/-- A catalog encodes each of its instructions by a format of its own that admits it (R67). -/
theorem Catalog.encode_of_admits {cat : Catalog} {i : Instruction} (hi : cat.admits i = true) :
    ∃ F ∈ cat, F.admits i = true ∧ cat.encode i = some (F.encode i) := by
  obtain ⟨F, hfind⟩ := Option.isSome_iff_exists.mp (List.find?_isSome.mpr (List.any_eq_true.mp hi))
  exact ⟨F, List.mem_of_find?_eq_some hfind, List.find?_some (p := (Format.admits · i)) hfind,
    by rw [Catalog.encode, hfind]⟩

/-- Settles O9: the format that encodes the instruction decodes its word, and the host's encode is the
catalog's. -/
theorem decodeOfEncodeForEveryCatalog : Obligations.DecodeOfEncodeForEveryCatalog := by
  intro cat h i hi
  obtain ⟨F, hF, hadm, henc⟩ := Catalog.encode_of_admits hi
  refine ⟨F.encode i, henc, Catalog.decode_encode h hF hadm, fun s hs => ?_⟩
  subst hs
  exact hostEncode_some h henc

/-! ### The order of the formats (R63) -/

/-- `prefixFree` is symmetric (R42). -/
theorem Format.prefixFree_comm (F G : Format) : F.prefixFree G = G.prefixFree F := by
  unfold Format.prefixFree
  rcases Nat.lt_trichotomy F.pfxWidth G.pfxWidth with hlt | heq | hgt
  · rw [if_pos hlt.le, if_neg (by omega)]
  · simp [heq, eq_comm]
  · rw [if_neg (by omega), if_pos hgt.le]

theorem pairwisePrefixFree_iff {cat : Catalog} : cat.pairwisePrefixFree = true ↔
    cat.Pairwise fun F G => F.prefixFree G = true := by
  induction cat with
  | nil => simp [Catalog.pairwisePrefixFree]
  | cons F rest ih =>
    rw [Catalog.pairwisePrefixFree, Bool.and_eq_true, List.all_eq_true, ih, List.pairwise_cons]

/-- Reordering the formats of a catalog leaves every check of R40 to R46 as it is. -/
theorem Catalog.wf_of_perm {cat cat' : Catalog} (hp : cat.Perm cat') (h : cat.wf = true) :
    cat'.wf = true := by
  obtain ⟨hlen, htags, hlayout, hfree, hsum, hops, himm, hzero⟩ := Catalog.wf_iff.mp h
  have hall {p : Format → Bool} (ha : cat.all p = true) : cat'.all p = true :=
    List.all_eq_true.mpr fun F hF => List.all_eq_true.mp ha F (hp.mem_iff.mpr hF)
  refine Catalog.wf_iff.mpr ⟨hp.length_eq ▸ hlen, (hp.map _).nodup_iff.mp htags, hall hlayout, ?free,
    ?sum, hall hops, hall himm, ?zero⟩
  case free =>
    rw [pairwisePrefixFree_iff] at hfree ⊢
    exact hp.pairwise hfree fun hFG => by rwa [Format.prefixFree_comm]
  case sum =>
    rw [Catalog.exhaustive, decide_eq_true_eq] at hsum ⊢
    rw [← hsum, (hp.map _).sum_eq]
  case zero =>
    obtain ⟨F, hF, hz⟩ := List.any_eq_true.mp hzero
    rw [Bool.and_eq_true] at hz
    obtain ⟨hpfx, hmax⟩ := hz
    exact List.any_eq_true.mpr ⟨F, hp.mem_iff.mp hF, by rw [hpfx, hall hmax]; rfl⟩

/-- Settles O11: the format a word matches is the same in both orders. -/
theorem formatOrderDoesNotMatter : Obligations.FormatOrderDoesNotMatter := by
  intro cat cat' h hp w
  have h' := Catalog.wf_of_perm hp h
  obtain ⟨F, hF, hw⟩ := exists_matches h w
  refine ⟨h', ?_⟩
  rw [decode_eq_of_matches h hF hw, decode_eq_of_matches h' (hp.mem_iff.mp hF) hw]

/-! ### Decode of encode for the typed instructions (R68) -/

/-- Appending an operand below the number of a bit string gives the number of the string with the operand's
bits `y` appended (R37, R67). -/
theorem appendFields_cons {n : Nat} (x : BitVec n) {k : FieldKind} {v : Operand} (y : BitVec k.width)
    (hv : v.bits = y.toNat) (ks : List FieldKind) (vals : List Operand) :
    appendFields x.toNat (k :: ks) (v :: vals) = appendFields (x ++ y).toNat ks vals := by
  rw [appendFields, append_toNat, hv, Nat.mod_eq_of_lt y.isLt]

section
variable {n : Nat} {x : BitVec n} {ks : List FieldKind} {vals : List Operand}

theorem appendFields_int (r : IntRegister) : appendFields x.toNat (.intReg :: ks) (.int r :: vals) =
    appendFields (x ++ r.code).toNat ks vals := appendFields_cons (k := .intReg) x r.code rfl ks vals

theorem appendFields_ratio (q : RatioRegister) : appendFields x.toNat (.ratioReg :: ks) (.ratio q :: vals) =
    appendFields (x ++ q.code).toNat ks vals := appendFields_cons (k := .ratioReg) x q.code rfl ks vals

theorem appendFields_imm (m : Int) : appendFields x.toNat (.imm8 :: ks) (.imm m :: vals) =
    appendFields (x ++ immBits m).toNat ks vals := appendFields_cons (k := .imm8) x (immBits m) rfl ks vals

end

/-- A last `Imm8` field holds any `i8` (R12, R52). -/
theorem admitsAll_imm {m : Int} (hm : immInRange m = true) : admitsAll [.imm8] [.imm m] = true := by
  rw [admitsAll, FieldKind.admits, hm]
  rfl

/-- A word that is the `pfx`, opcode and operands of a row of REF13, appended in order, decodes to that
row's instruction. -/
theorem ref13_decode_appended {F : Format} (hF : F ∈ ref13) {op : BitVec F.opWidth} {vals : List Operand}
    {w : Word} (hop : op.toNat ∈ F.ops) (hvals : admitsAll F.fields vals = true)
    (hw : appendFields (BitVec.ofNat F.pfxWidth F.pfx ++ op).toNat F.fields vals = w.toNat) :
    ref13.decode w = .ok ⟨F.tag, op.toNat, vals⟩ := by
  obtain ⟨-, hpfx⟩ := layoutOk_iff.mp (layoutOk_of_mem wf_ref13 hF)
  have henc : F.encode ⟨F.tag, op.toNat, vals⟩ = w := by
    rw [append_toNat, BitVec.toNat_ofNat, Nat.mod_eq_of_lt hpfx] at hw
    rw [Format.encode, Nat.mod_eq_of_lt op.isLt, hw, BitVec.ofNat_toNat, BitVec.setWidth_eq]
  rw [← henc]
  exact Catalog.decode_encode wf_ref13 hF (Format.admits_iff.mpr ⟨rfl, hop, hvals⟩)

theorem ref13_decode_wordF0 {op : BitVec 2} (a : IntRegister) {m : Int}
    (hop : op.toNat ∈ List.range 3) (hm : immInRange m = true) :
    ref13.decode (wordF0 op a m) = .ok (Machine.valueF0 op.toNat a m) :=
  ref13_decode_appended (F := ref13[0]) (List.getElem_mem _) hop (admitsAll_imm hm)
    ((appendFields_int a).trans (appendFields_imm m))

theorem ref13_decode_wordF1 {op : BitVec 3} (q : RatioRegister) {m : Int}
    (hop : op.toNat ∈ List.range 5) (hm : immInRange m = true) :
    ref13.decode (wordF1 op q m) = .ok (Machine.valueF1 op.toNat q m) :=
  ref13_decode_appended (F := ref13[1]) (List.getElem_mem _) hop (admitsAll_imm hm)
    ((appendFields_ratio q).trans (appendFields_imm m))

theorem ref13_decode_wordF2 {op : BitVec 5} {m : Int}
    (hop : op.toNat ∈ List.range 6) (hm : immInRange m = true) :
    ref13.decode (wordF2 op m) = .ok (Machine.valueF2 op.toNat m) :=
  ref13_decode_appended (F := ref13[2]) (List.getElem_mem _) hop (admitsAll_imm hm)
    (appendFields_imm m)

theorem ref13_decode_wordF3 {op : BitVec 4} (a b c : IntRegister) (hop : op.toNat ∈ List.range 10) :
    ref13.decode (wordF3 op a b c) = .ok (Machine.valueF3 op.toNat a b c) :=
  ref13_decode_appended (F := ref13[3]) (List.getElem_mem _) hop rfl
    ((appendFields_int a).trans <| (appendFields_int b).trans (appendFields_int c))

Exercise directions — Where a line of the records contains the word "hlen", copy that line.

Expected output —
  obtain ⟨hlen, htags, hlayout, hfree, hsum, hops, himm, hzero⟩ := Catalog.wf_iff.mp h
  refine Catalog.wf_iff.mpr ⟨hp.length_eq ▸ hlen, (hp.map _).nodup_iff.mp htags, hall hlayout, ?free,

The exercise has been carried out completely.